Retraite et pénibilité

Publié le par Patrick LEBORGNE

Retraite et pénibilité :

 


Le gouvernement empêtré dans ses mensonges

 

A l’occasion de du report de l’âge de départ en retraite et pour essayer de faire passer la pilule de l’accroissement de la souffrance au travail et des inégalités devant l’espérance de vie, la droite et le Medef ont promis (depuis la loi Fillon) des « négociations » sur la pénibilité des métiers et des situations de travail. Difficile d’éviter la question, même si, pour eux, en parler est du domaine compassionnel et subsidiaire.

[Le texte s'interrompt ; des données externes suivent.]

/-- Whether a shelf serves a context: a valid descriptor that names it (R298, R403). -/
def shelfServes (s : State) (k pcid : Nat) : Bool := (shelfOf s k).flags.getLsbD 0 && (shelfOf s k).pcid.toNat = pcid

/-- A conditional exchange of JOINDEC that is to push a record to a shelf, and has reserved its entry (R299). -/
def joinsTo (k : Nat) : ApKind → Bool
  | .joinCas q v => v = 0 && recShelf { q := q, launch := 0 } = k
  | _ => false

/-- Whether a shelf is full, with the entries that buffered SPAWNs and the JOINDECs under way have reserved (R297 to R299). -/
def shelfFull (s : State) (k : Nat) : Bool :=
  let spawns := (s.grps.flatMap fun g => (bufOf g).filter fun o => match o with | .spawn _ j _ => j = k | _ => false).length
  let joins := (s.fab.reqs.filter fun r => joinsTo k r.kind).length + (s.fab.answers.filter fun a => joinsTo k a.kind).length
  (shelfOf s k).recs.length + spawns + joins ≥ 256 + (shelfOf s k).cap.toNat

/-- Four 16-byte pieces of a 64-byte place. -/
def quarters (ps : List Piece) : List Piece :=
  ps.flatMap fun p => (below (p.n / 16)).map fun k => { p with loc := { p.loc with a := p.loc.a + 16 * k }, n := 16 }

/-- The access to a record through c[ca]. -/
def recAcc (c : Cap) : Acc := { l := 0, x := c, va := cAddr c, n := 64, b := none }

/-- A SCOPEFAULT of a task instruction. -/
def shelfFault (c : Cap) : TrapInfo := { kind := kScope, detail := 10, cap := c }

/-- The record at c[ca] as read through c, with the granules behind its tagged capabilities noted (R191, R298). -/
def readRecord (s : State) (g : Grp) (m : MemMode) (part : Part) (c : Cap) (ps : List Piece) : State × TaskRec :=
  let r : TaskRec := { q := (quarters ps).map fun p => (viewOf s g m part.got).cap c [p], launch := g.launch }
  (r.q.foldl (fun t v => noteGran t g.uid m v) s, r)

/-- The checked place of a record's parent's join word, if it has a parent (R298 step 4). -/
def spawnParent (s : State) (g : Grp) (r : TaskRec) : Got (Option Piece) :=
  let par := r.q.getD 2 capNull
  if !par.tag then .ok s none
  else (resolveAcc s g { need := [pATOMIC, pLOAD, pSTORE], access := accAtomic, use := .red }
      { l := 0, x := par, va := cAddr par + 48, n := 4, b := none }).bind fun t ps => .ok t ps.head?

/-- The increment of a parent's join word and the push of a record (R298). Outside windows another node's join word is incremented first,
and the push awaits it. -/
def spawnEmit (s : State) (uid pcid : Nat) (m : MemMode) (par : Option Piece) (k : Nat) (r : TaskRec) : Got Unit :=
  let inc : ApKind := .atomic .add .z32 1 0
  match par with
  | none => .ok (emit s uid m (.spawn none k r)) ()
  | some p => match p.loc.sp with
    | .remote node =>
      if m = .window then .ok (emit (emit s uid m (.remote node p.loc.a 4 p.au inc)) uid m (.spawn none k r)) ()
      else match ask s p.au uid pcid node p.loc.a inc with
        | (t, none) => .wait t
        | (t, some (.fault kd d e)) => .fault t (ansFault kd d e accAtomic (2 ^ 56 + node * 2 ^ 47 + p.loc.a))
        | (t, some _) => .ok (emit t uid m (.spawn none k r)) ()
    | _ => match if m = .window then none else blocked s uid true (linesOf s.ram p.loc 4) with
      | some t => .wait t
      | none => .ok (emit s uid m (.spawn (some p.loc) k r)) ()

/-- SPAWN (R298). -/
def execSpawn (ca : CReg) (s : State) : Host.Outcome State Fault Refusal :=
  scalarStep s fun g x =>
    let c := cGet x ca
    scalarMem s g x { need := [pLOAD], access := accRead, align := 64, caps := true } (recAcc c) noPost fun s1 g1 m part ps =>
      let rr := readRecord s1 g1 m part c ps
      let s2 := rr.1
      let r := rr.2
      let k := recShelf r
      if recBad r then .trap s2 (capFault c 15 (cAddr c) accRead)
      else match spawnParent s2 g1 r with
        | .fault s3 t => .trap (dropAns s3 g.uid) t
        | .wait s3 => .again (undoEnter s3 g)
        | .ok s3 par =>
          if !shelfServes s3 k (pcidOf s3 g.launch) then .trap (dropAns s3 g.uid) (shelfFault c)
          else if shelfFull s3 k then .again (undoEnter s3 g)
          else match spawnEmit s3 g.uid (pcidOf s3 g.launch) m par k r with
            | .fault s4 t => .trap (dropAns s4 g.uid) t
            | .wait s4 => .again (undoEnter s4 g)
            | .ok s4 () => .ok (dropAns s4 g.uid)

/-- What JOINDEC does with a record (R299): the new join word, if it writes one, and how it ends once that is written. -/
def joinEnd (s : State) (g : Grp) (c : Cap) (r : TaskRec) (sr : SReg) : Option Word × (State → Fin) :=
  let j := recJoin r
  if j = 0 then (none, fun t => .set t sr (BitVec.allOnes 32))
  else if j != 1 then (some (j - 1), fun t => .set t sr (j - 1))
  else if recBad r then (none, fun t => .trap t (capFault c 15 (cAddr c) accAtomic))
  else if !shelfServes s (recShelf r) (pcidOf s g.launch) then (none, fun t => .trap t (shelfFault c))
  else if shelfFull s (recShelf r) then (none, fun t => .again t)
  else (some 0, fun t => .set (perform t g.uid (.spawn none (recShelf r) r)) sr 0)

/-- The event of JOINDEC at another node: one conditional exchange over the record as it was read; a lost one starts again. A zero join
word is one read (R299). -/
def joinThere (s : State) (g : Grp) (c : Cap) (p : Piece) (node : Nat) (r : TaskRec) (sr : SReg) : Fin :=
  let pc := pcidOf s g.launch
  let raw := (below 4).map fun k => match answerTo s g.uid node (p.loc.a + 16 * k) .capRead with
    | some (.data d t) => ({ bits := BitVec.ofNat 128 (leNat d), tag := t } : Cap)
    | _ => capNull
  let zero : ApKind := .joinCas raw 0
  let taken : Bool := (answerTo s g.uid node p.loc.a zero).isSome || s.fab.reqs.any fun q => q.group = g.uid && q.kind = zero
  let e := if taken then (some 0, fun t => Fin.set (perform t g.uid (.spawn none (recShelf r) r)) sr 0) else joinEnd s g c r sr
  if recJoin r = 0 then e.2 (dropAns s g.uid)
  else match ask s p.au g.uid pc node p.loc.a (.joinCas raw (e.1.getD (recJoin r))) with
    | (t, none) => .again t
    | (t, some (.fault kd d m)) => .trap (dropAns t g.uid) { ansFault kd d m accAtomic (cAddr c) with cap := c }
    | (t, some (.data b _)) => if leNat b = 1 then e.2 (dropAns t g.uid) else .again (dropAns t g.uid)
    | (t, some _) => .again (dropAns t g.uid)

/-- JOINDEC (R299): one event on the record. -/
def execJoindec (ca : CReg) (sr : SReg) (s : State) : Host.Outcome State Fault Refusal :=
  scalarStep s fun g x => irrevocable s g x fun s g x =>
    let c := cGet x ca
    match watchTrap g x.noWatch accAtomic x.act [recAcc c] with
    | some t => .trap s t
    | none =>
      match resolveAcc s g { need := [pATOMIC, pLOAD, pSTORE], access := accAtomic, align := 64, caps := true, use := .loadDirect } (recAcc c) with
      | .wait s1 => .again s1
      | .fault s1 t => .trap (dropAns s1 g.uid) t
      | .ok s1 ps =>
        let r := (readRecord s1 g .direct (partOf none 0) c ps).2
        match ps with
        | [] => .again s1
        | p :: _ => match p.loc.sp with
          | .remote node => joinThere s1 g c p node r sr
          | _ =>
            match blocked s1 g.uid true (pieceLines s1 p) with
            | some s2 => .again s2
            | none =>
              let e := joinEnd s1 g c r sr
              e.2 (match e.1 with | some v => putMem s1 g.uid { p.loc with a := p.loc.a + 48 } 0 (leBytes 4 v.toNat) | none => s1)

Alors les voilà embarqués dans des reports sans fin du délicat sujet : que faire face aux ouvriers du bâtiment de 55 ans qui meurent sans vivre le début de leur retraite ? Que faire des ouvriers dont l’espérance de vie moyenne en bonne santé est de 59 ans ? Que faire face aux 60 % de salariés écartés du travail dés 54, 55, 56, 57, 58 ans, déclarés inaptes, malades ou licenciés car trop « chers » et plus assez « productifs » ?

Depuis 7 ans, le Medef refuse de négocier sur ce sujet comme il s’y était d’abord engagé, et comme le gouvernement le lui avait formellement demandé. La direction de la CFDT, qui avait le plus mis cette cause en avant, est tombée sur « un os ». Visiblement Laurence Parisot n’en a rien à faire des misérables qui crèvent au boulot. Tant pis pour les travailleurs de nuit et postés, pour les chauffeurs, pour les manœuvres, pour les nettoyeurs…

Mais alors va t on vraiment les laisser mourir sans retraite ? Christine Lagarde, lorsqu’elle a annoncé qu’elle supprimerait le droit pour les chômeurs de plus de 57 ans de ne plus « pointer » et de ne plus « rechercher d’emploi », a expliqué : « A 57, ans, on n’est pas foutu ! ». Est-ce seulement quand on est foutu qu’on a droit à la retraite ?

Mais comment déterminer le moment où vous êtes foutu ? Voilà le piège dans lequel Wœrth vient de tomber : il déclare que le droit à la retraite pourra être anticipé, mais au cas par cas, lorsque le salarié sera « usé ». Quand il sera « fatigué ». Ce sera un « droit » individuel mais pas collectif. Donc pas de négociation par branche (bâtiment, routiers, chauffeurs,…). Mais c’est l’échec couru d’avance ! Qui va honteusement prendre le pouls de 1,1 million d’ouvriers du bâtiment pour savoir à quel moment le droit à retraite s’ouvre ? Quel sera le « standard » du salarié « usé » ? La « fatigue » ça va se mesurer où et comment ? Le genou en compote, le dos cassé, les poumons pourris de poussière ? Qu el taux d’usure, de handicap ? Et qu’adviendra t il ? Une vraie retraite ou un « arrêt » maladie au rabais ? On imagine l’impasse. Pour tous comme au cas par cas.

A ne plus vouloir de droit collectif, le droit est tué. A ne plus négocier par branche, c’est la fin des partenaires sociaux. A rendre la retraite individualisée, il n’y a plus d’ordre public social. A attendre que le salarié soit individuellement « fichu », il n’y a plus de retraite.

Travaille et crève ! Tel est l’aboutissement des dénégations du gouvernement sur le fond du dossier de la pénibilité. Une impasse… qui renforce l’exigence d’avoir un « âge repère », un âge commun, un droit d’ordre public social partagé, 60 ans et la possibilité de partir avant pour ceux exerçant des métiers particulièrement pénibles.